_SUPPLIED DATA_:
|---|

-- ==== Sys2Proof/Laws/Codec.lean ====
section
/-!
SUPPORT. The fields of the words the encoder lays out: each field of a format reads back the value
that was put there (03 R55, R63), and so does each part of a composite field (R56-R62, R64).
-/
namespace Sys2Proof.Laws

section
variable (op : BitVec 6) (d : BitVec 5) (a : BitVec 5) (b : BitVec 5) (f : BitVec 8) (g : BitVec 3)
theorem fOp_encA : fOp (encA op d a b f g) = op := by
  show BitVec.extractLsb' (n := 6 + 5 + 5 + 5 + 8 + 3) 26 6 (op ++ d ++ a ++ b ++ f ++ g) = op
  rw [BitVec.extractLsb'_append_eq_of_le (by decide), BitVec.extractLsb'_append_eq_of_le (by decide), BitVec.extractLsb'_append_eq_of_le (by decide), BitVec.extractLsb'_append_eq_of_le (by decide), BitVec.extractLsb'_append_eq_of_le (by decide)]
  exact BitVec.extractLsb'_eq_self
theorem fD_encA : fD (encA op d a b f g) = d := by
  show BitVec.extractLsb' (n := 6 + 5 + 5 + 5 + 8 + 3) 21 5 (op ++ d ++ a ++ b ++ f ++ g) = d
  rw [BitVec.extractLsb'_append_eq_of_le (by decide), BitVec.extractLsb'_append_eq_of_le (by decide), BitVec.extractLsb'_append_eq_of_le (by decide), BitVec.extractLsb'_append_eq_of_le (by decide), BitVec.extractLsb'_append_eq_of_add_le (by decide)]
  exact BitVec.extractLsb'_eq_self
theorem fA_encA : fA (encA op d a b f g) = a := by
  show BitVec.extractLsb' (n := 6 + 5 + 5 + 5 + 8 + 3) 16 5 (op ++ d ++ a ++ b ++ f ++ g) = a
  rw [BitVec.extractLsb'_append_eq_of_le (by decide), BitVec.extractLsb'_append_eq_of_le (by decide), BitVec.extractLsb'_append_eq_of_le (by decide), BitVec.extractLsb'_append_eq_of_add_le (by decide)]
  exact BitVec.extractLsb'_eq_self
theorem fB_encA : fB (encA op d a b f g) = b := by
  show BitVec.extractLsb' (n := 6 + 5 + 5 + 5 + 8 + 3) 11 5 (op ++ d ++ a ++ b ++ f ++ g) = b
  rw [BitVec.extractLsb'_append_eq_of_le (by decide), BitVec.extractLsb'_append_eq_of_le (by decide), BitVec.extractLsb'_append_eq_of_add_le (by decide)]
  exact BitVec.extractLsb'_eq_self
theorem fF_encA : fF (encA op d a b f g) = f := by
  show BitVec.extractLsb' (n := 6 + 5 + 5 + 5 + 8 + 3) 3 8 (op ++ d ++ a ++ b ++ f ++ g) = f
  rw [BitVec.extractLsb'_append_eq_of_le (by decide), BitVec.extractLsb'_append_eq_of_add_le (by decide)]
  exact BitVec.extractLsb'_eq_self
theorem fG_encA : fG (encA op d a b f g) = g := by
  show BitVec.extractLsb' (n := 6 + 5 + 5 + 5 + 8 + 3) 0 3 (op ++ d ++ a ++ b ++ f ++ g) = g
  rw [BitVec.extractLsb'_append_eq_of_add_le (by decide)]
  exact BitVec.extractLsb'_eq_self
end

section
variable (op : BitVec 6) (d : BitVec 5) (a : BitVec 5) (i : BitVec 13) (g : BitVec 3)
theorem fOp_encI : fOp (encI op d a i g) = op := by
  show BitVec.extractLsb' (n := 6 + 5 + 5 + 13 + 3) 26 6 (op ++ d ++ a ++ i ++ g) = op
  rw [BitVec.extractLsb'_append_eq_of_le (by decide), BitVec.extractLsb'_append_eq_of_le (by decide), BitVec.extractLsb'_append_eq_of_le (by decide), BitVec.extractLsb'_append_eq_of_le (by decide)]
  exact BitVec.extractLsb'_eq_self
theorem fD_encI : fD (encI op d a i g) = d := by
  show BitVec.extractLsb' (n := 6 + 5 + 5 + 13 + 3) 21 5 (op ++ d ++ a ++ i ++ g) = d
  rw [BitVec.extractLsb'_append_eq_of_le (by decide), BitVec.extractLsb'_append_eq_of_le (by decide), BitVec.extractLsb'_append_eq_of_le (by decide), BitVec.extractLsb'_append_eq_of_add_le (by decide)]
  exact BitVec.extractLsb'_eq_self
theorem fA_encI : fA (encI op d a i g) = a := by
  show BitVec.extractLsb' (n := 6 + 5 + 5 + 13 + 3) 16 5 (op ++ d ++ a ++ i ++ g) = a
  rw [BitVec.extractLsb'_append_eq_of_le (by decide), BitVec.extractLsb'_append_eq_of_le (by decide), BitVec.extractLsb'_append_eq_of_add_le (by decide)]
  exact BitVec.extractLsb'_eq_self
theorem fI13_encI : fI13 (encI op d a i g) = i := by
  show BitVec.extractLsb' (n := 6 + 5 + 5 + 13 + 3) 3 13 (op ++ d ++ a ++ i ++ g) = i
  rw [BitVec.extractLsb'_append_eq_of_le (by decide), BitVec.extractLsb'_append_eq_of_add_le (by decide)]
  exact BitVec.extractLsb'_eq_self
theorem fG_encI : fG (encI op d a i g) = g := by
  show BitVec.extractLsb' (n := 6 + 5 + 5 + 13 + 3) 0 3 (op ++ d ++ a ++ i ++ g) = g
  rw [BitVec.extractLsb'_append_eq_of_add_le (by decide)]
  exact BitVec.extractLsb'_eq_self
end

section
variable (op : BitVec 6) (d : BitVec 5) (i : BitVec 18) (g : BitVec 3)
theorem fOp_encU : fOp (encU op d i g) = op := by
  show BitVec.extractLsb' (n := 6 + 5 + 18 + 3) 26 6 (op ++ d ++ i ++ g) = op
  rw [BitVec.extractLsb'_append_eq_of_le (by decide), BitVec.extractLsb'_append_eq_of_le (by decide), BitVec.extractLsb'_append_eq_of_le (by decide)]
  exact BitVec.extractLsb'_eq_self
theorem fD_encU : fD (encU op d i g) = d := by
  show BitVec.extractLsb' (n := 6 + 5 + 18 + 3) 21 5 (op ++ d ++ i ++ g) = d
  rw [BitVec.extractLsb'_append_eq_of_le (by decide), BitVec.extractLsb'_append_eq_of_le (by decide), BitVec.extractLsb'_append_eq_of_add_le (by decide)]
  exact BitVec.extractLsb'_eq_self
theorem fI18_encU : fI18 (encU op d i g) = i := by
  show BitVec.extractLsb' (n := 6 + 5 + 18 + 3) 3 18 (op ++ d ++ i ++ g) = i
  rw [BitVec.extractLsb'_append_eq_of_le (by decide), BitVec.extractLsb'_append_eq_of_add_le (by decide)]
  exact BitVec.extractLsb'_eq_self
theorem fG_encU : fG (encU op d i g) = g := by
  show BitVec.extractLsb' (n := 6 + 5 + 18 + 3) 0 3 (op ++ d ++ i ++ g) = g
  rw [BitVec.extractLsb'_append_eq_of_add_le (by decide)]
  exact BitVec.extractLsb'_eq_self
end

section
variable (op : BitVec 6) (t : BitVec 3) (i : BitVec 20) (g : BitVec 3)
theorem fOp_encB : fOp (encB op t i g) = op := by
  show BitVec.extractLsb' (n := 6 + 3 + 20 + 3) 26 6 (op ++ t ++ i ++ g) = op
  rw [BitVec.extractLsb'_append_eq_of_le (by decide), BitVec.extractLsb'_append_eq_of_le (by decide), BitVec.extractLsb'_append_eq_of_le (by decide)]
  exact BitVec.extractLsb'_eq_self
theorem fBT_encB : fBT (encB op t i g) = t := by
  show BitVec.extractLsb' (n := 6 + 3 + 20 + 3) 23 3 (op ++ t ++ i ++ g) = t
  rw [BitVec.extractLsb'_append_eq_of_le (by decide), BitVec.extractLsb'_append_eq_of_le (by decide), BitVec.extractLsb'_append_eq_of_add_le (by decide)]
  exact BitVec.extractLsb'_eq_self
theorem fG_encB : fG (encB op t i g) = g := by
  show BitVec.extractLsb' (n := 6 + 3 + 20 + 3) 0 3 (op ++ t ++ i ++ g) = g
  rw [BitVec.extractLsb'_append_eq_of_add_le (by decide)]
  exact BitVec.extractLsb'_eq_self
end
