-- ==== Sys2Proof/Laws/PerInstr.lean ====
section
/-!
SUPPORT. One lemma per instruction: the family RoundTrip says that the decoder reads a well-formed
instruction's word back as that instruction, every operand at every value (03 R55-R65).
-/
namespace Sys2Proof.Laws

|---|

_DIRECTIONS FOR THIS TASK_: From the records above, quote only the lines running from the line with "a ++ i ++ g) = op" to the line with "13 + 3) 21 5", both lines included.

_RESULT OF THE TASK_:
  show BitVec.extractLsb' (n := 6 + 5 + 5 + 13 + 3) 26 6 (op ++ d ++ a ++ i ++ g) = op
  rw [BitVec.extractLsb'_append_eq_of_le (by decide), BitVec.extractLsb'_append_eq_of_le (by decide), BitVec.extractLsb'_append_eq_of_le (by decide), BitVec.extractLsb'_append_eq_of_le (by decide)]
  exact BitVec.extractLsb'_eq_self
theorem fD_encI : fD (encI op d a i g) = d := by
  show BitVec.extractLsb' (n := 6 + 5 + 5 + 13 + 3) 21 5 (op ++ d ++ a ++ i ++ g) = d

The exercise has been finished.